Entries shown START

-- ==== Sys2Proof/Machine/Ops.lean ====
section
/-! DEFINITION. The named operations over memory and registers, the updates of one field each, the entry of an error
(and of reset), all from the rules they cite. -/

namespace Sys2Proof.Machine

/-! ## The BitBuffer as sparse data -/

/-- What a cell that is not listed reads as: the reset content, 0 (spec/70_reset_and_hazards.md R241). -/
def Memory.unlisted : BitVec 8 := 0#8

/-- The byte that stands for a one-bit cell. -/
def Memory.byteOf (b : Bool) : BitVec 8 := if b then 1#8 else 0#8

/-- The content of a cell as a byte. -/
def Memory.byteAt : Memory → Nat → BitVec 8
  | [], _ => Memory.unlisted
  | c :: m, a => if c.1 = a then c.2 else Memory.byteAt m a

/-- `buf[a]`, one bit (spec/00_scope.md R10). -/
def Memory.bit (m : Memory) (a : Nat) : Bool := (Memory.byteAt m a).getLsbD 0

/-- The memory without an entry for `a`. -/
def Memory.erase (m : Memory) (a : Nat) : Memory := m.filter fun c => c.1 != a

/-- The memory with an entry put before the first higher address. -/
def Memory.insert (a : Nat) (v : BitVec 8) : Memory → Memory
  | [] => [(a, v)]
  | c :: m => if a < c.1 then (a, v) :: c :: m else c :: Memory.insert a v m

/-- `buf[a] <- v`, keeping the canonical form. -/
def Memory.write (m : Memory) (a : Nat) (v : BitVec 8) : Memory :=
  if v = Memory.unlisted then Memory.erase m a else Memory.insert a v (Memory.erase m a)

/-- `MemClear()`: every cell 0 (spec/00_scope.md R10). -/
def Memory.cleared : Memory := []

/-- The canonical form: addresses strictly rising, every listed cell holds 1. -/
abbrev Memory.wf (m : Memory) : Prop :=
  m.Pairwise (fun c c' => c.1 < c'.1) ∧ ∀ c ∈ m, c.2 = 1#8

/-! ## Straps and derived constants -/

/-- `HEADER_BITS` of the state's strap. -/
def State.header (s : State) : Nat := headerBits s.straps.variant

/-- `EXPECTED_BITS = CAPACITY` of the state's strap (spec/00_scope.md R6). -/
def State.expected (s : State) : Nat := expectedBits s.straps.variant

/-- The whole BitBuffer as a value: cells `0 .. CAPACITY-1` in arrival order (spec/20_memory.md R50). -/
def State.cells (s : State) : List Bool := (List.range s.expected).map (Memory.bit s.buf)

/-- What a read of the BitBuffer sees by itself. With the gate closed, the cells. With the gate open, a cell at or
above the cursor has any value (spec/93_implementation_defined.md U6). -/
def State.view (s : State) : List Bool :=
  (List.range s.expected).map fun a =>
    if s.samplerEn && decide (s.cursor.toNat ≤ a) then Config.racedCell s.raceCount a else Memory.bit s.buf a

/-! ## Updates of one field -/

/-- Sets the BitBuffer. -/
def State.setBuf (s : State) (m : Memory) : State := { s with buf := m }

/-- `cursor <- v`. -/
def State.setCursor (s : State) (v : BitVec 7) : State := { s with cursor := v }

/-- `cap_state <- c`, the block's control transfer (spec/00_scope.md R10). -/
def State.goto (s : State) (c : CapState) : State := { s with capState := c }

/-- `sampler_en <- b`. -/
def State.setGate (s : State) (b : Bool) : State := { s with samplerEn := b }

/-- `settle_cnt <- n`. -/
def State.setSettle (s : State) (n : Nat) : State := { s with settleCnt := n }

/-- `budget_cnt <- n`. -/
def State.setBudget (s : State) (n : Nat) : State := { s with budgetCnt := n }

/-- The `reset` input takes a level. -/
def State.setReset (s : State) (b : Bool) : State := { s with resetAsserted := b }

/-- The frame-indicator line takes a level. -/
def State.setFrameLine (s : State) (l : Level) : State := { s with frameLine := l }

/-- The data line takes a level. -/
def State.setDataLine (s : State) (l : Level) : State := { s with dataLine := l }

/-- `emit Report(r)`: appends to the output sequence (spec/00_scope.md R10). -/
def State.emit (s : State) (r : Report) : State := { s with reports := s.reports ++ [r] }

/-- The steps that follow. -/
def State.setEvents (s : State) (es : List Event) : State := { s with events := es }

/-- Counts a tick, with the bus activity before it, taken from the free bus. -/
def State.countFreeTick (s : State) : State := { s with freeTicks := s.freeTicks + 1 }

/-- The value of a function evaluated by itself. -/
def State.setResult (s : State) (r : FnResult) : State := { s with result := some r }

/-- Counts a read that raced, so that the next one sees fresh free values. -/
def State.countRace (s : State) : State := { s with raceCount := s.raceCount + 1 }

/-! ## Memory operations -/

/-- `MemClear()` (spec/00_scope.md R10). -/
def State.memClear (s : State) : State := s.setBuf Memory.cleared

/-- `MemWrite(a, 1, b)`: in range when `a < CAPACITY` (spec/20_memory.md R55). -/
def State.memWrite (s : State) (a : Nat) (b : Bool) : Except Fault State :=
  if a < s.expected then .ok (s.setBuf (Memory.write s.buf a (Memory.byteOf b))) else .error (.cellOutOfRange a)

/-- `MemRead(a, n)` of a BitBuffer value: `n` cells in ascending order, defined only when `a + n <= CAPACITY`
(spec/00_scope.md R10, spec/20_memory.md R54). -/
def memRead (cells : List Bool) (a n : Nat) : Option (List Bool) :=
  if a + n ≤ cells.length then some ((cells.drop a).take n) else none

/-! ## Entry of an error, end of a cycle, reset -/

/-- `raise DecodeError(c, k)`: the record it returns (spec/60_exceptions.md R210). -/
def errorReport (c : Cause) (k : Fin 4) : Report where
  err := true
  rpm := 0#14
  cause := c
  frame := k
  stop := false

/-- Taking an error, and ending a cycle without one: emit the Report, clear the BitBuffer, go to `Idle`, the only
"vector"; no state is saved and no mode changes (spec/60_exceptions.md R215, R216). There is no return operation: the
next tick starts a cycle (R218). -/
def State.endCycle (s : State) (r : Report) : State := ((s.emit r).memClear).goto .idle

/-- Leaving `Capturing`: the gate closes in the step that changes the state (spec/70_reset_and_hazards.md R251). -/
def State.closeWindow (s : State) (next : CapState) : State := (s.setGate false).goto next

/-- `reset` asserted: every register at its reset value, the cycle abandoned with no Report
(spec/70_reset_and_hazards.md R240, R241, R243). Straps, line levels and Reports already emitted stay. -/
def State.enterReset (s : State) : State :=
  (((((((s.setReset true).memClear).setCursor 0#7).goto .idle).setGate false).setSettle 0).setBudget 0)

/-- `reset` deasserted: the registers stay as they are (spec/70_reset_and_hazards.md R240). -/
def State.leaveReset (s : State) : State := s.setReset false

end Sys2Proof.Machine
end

Entries shown END
Entries shown START

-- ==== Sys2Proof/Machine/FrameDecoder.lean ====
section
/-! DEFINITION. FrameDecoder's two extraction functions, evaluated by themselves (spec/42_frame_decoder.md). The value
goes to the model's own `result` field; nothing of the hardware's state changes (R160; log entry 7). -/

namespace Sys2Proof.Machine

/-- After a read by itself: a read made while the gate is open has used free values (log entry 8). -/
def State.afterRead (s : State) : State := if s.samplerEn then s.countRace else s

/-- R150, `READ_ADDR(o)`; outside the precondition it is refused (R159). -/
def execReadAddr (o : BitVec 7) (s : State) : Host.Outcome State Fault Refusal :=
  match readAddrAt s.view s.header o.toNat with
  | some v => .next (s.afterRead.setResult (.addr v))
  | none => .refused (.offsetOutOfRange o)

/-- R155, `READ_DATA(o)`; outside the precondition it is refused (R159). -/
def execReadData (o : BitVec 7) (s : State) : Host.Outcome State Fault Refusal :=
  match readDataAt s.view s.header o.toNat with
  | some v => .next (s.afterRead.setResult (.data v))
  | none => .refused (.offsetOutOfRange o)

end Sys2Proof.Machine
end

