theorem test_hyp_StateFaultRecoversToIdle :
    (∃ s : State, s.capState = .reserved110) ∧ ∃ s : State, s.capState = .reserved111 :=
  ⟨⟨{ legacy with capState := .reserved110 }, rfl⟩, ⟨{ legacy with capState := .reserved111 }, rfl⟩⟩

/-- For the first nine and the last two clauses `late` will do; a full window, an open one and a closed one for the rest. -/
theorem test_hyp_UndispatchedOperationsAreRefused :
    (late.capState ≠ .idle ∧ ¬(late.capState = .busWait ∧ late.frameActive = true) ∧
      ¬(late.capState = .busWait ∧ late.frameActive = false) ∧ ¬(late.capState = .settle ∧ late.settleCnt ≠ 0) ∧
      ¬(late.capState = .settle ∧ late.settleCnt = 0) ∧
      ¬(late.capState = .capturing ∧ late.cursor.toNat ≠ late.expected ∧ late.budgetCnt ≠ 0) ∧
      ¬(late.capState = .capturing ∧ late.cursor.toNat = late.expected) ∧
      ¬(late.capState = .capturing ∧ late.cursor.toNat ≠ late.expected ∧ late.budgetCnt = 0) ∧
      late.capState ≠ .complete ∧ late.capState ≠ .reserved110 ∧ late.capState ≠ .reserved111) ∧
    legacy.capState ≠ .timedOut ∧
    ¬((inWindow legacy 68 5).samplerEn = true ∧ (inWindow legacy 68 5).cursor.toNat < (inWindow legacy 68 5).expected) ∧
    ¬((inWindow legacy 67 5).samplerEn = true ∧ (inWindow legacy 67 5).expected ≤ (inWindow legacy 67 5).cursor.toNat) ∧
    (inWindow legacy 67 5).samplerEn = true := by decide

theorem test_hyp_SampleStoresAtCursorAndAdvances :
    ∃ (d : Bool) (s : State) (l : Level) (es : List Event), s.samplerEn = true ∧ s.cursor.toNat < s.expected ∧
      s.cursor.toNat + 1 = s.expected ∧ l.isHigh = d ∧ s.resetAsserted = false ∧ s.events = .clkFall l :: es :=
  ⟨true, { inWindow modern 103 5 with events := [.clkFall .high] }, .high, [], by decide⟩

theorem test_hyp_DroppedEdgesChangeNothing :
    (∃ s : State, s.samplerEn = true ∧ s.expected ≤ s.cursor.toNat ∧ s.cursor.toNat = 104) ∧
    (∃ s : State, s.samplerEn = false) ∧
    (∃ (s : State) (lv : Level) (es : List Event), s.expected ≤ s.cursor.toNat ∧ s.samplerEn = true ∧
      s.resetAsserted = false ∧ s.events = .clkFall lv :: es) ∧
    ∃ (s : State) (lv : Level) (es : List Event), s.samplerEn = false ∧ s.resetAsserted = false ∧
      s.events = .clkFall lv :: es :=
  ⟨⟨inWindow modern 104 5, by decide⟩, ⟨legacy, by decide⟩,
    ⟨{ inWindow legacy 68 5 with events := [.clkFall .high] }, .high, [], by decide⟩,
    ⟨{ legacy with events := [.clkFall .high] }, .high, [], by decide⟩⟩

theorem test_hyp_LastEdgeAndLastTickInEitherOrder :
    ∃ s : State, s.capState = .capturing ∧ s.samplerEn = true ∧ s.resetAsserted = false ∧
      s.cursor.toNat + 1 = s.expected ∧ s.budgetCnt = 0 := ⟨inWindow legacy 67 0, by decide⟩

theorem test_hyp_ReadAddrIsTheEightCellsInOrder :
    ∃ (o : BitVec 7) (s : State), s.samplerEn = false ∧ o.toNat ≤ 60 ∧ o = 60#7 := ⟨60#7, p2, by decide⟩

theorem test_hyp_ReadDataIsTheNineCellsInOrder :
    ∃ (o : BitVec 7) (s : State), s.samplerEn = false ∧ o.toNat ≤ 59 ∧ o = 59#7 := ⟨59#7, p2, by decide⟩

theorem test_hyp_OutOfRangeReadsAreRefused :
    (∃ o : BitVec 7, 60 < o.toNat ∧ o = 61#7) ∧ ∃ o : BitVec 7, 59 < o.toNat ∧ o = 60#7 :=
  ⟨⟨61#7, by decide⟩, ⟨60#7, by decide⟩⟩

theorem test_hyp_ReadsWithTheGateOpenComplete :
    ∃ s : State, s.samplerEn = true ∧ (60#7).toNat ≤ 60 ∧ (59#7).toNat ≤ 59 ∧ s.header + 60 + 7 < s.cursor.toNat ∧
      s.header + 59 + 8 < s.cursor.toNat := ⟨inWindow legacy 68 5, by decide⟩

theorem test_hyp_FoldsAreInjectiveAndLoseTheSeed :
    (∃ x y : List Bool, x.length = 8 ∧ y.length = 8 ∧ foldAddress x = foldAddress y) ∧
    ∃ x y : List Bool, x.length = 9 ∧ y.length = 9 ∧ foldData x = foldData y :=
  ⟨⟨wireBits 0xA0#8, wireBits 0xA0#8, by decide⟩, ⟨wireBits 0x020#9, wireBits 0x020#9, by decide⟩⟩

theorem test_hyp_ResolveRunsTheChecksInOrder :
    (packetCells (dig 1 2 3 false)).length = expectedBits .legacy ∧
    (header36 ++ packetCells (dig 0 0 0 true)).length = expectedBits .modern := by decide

Entries shown END

_Instructions for the task_.
In the listing above, locate the line with "(s.afterRead.setResult (.addr v))" and the line with "68 5).expected) ∧", then extract exactly those lines and every line between them, and nothing more.

_Reply_.
  | some v => .next (s.afterRead.setResult (.addr v))
  | none => .refused (.offsetOutOfRange o)

/-- R155, `READ_DATA(o)`; outside the precondition it is refused (R159). -/
def execReadData (o : BitVec 7) (s : State) : Host.Outcome State Fault Refusal :=
  match readDataAt s.view s.header o.toNat with
  | some v => .next (s.afterRead.setResult (.data v))
  | none => .refused (.offsetOutOfRange o)

end Sys2Proof.Machine
end

theorem test_hyp_StateFaultRecoversToIdle :
    (∃ s : State, s.capState = .reserved110) ∧ ∃ s : State, s.capState = .reserved111 :=
  ⟨⟨{ legacy with capState := .reserved110 }, rfl⟩, ⟨{ legacy with capState := .reserved111 }, rfl⟩⟩

/-- For the first nine and the last two clauses `late` will do; a full window, an open one and a closed one for the rest. -/
theorem test_hyp_UndispatchedOperationsAreRefused :
    (late.capState ≠ .idle ∧ ¬(late.capState = .busWait ∧ late.frameActive = true) ∧
      ¬(late.capState = .busWait ∧ late.frameActive = false) ∧ ¬(late.capState = .settle ∧ late.settleCnt ≠ 0) ∧
      ¬(late.capState = .settle ∧ late.settleCnt = 0) ∧
      ¬(late.capState = .capturing ∧ late.cursor.toNat ≠ late.expected ∧ late.budgetCnt ≠ 0) ∧
      ¬(late.capState = .capturing ∧ late.cursor.toNat = late.expected) ∧
      ¬(late.capState = .capturing ∧ late.cursor.toNat ≠ late.expected ∧ late.budgetCnt = 0) ∧
      late.capState ≠ .complete ∧ late.capState ≠ .reserved110 ∧ late.capState ≠ .reserved111) ∧
    legacy.capState ≠ .timedOut ∧
    ¬((inWindow legacy 68 5).samplerEn = true ∧ (inWindow legacy 68 5).cursor.toNat < (inWindow legacy 68 5).expected) ∧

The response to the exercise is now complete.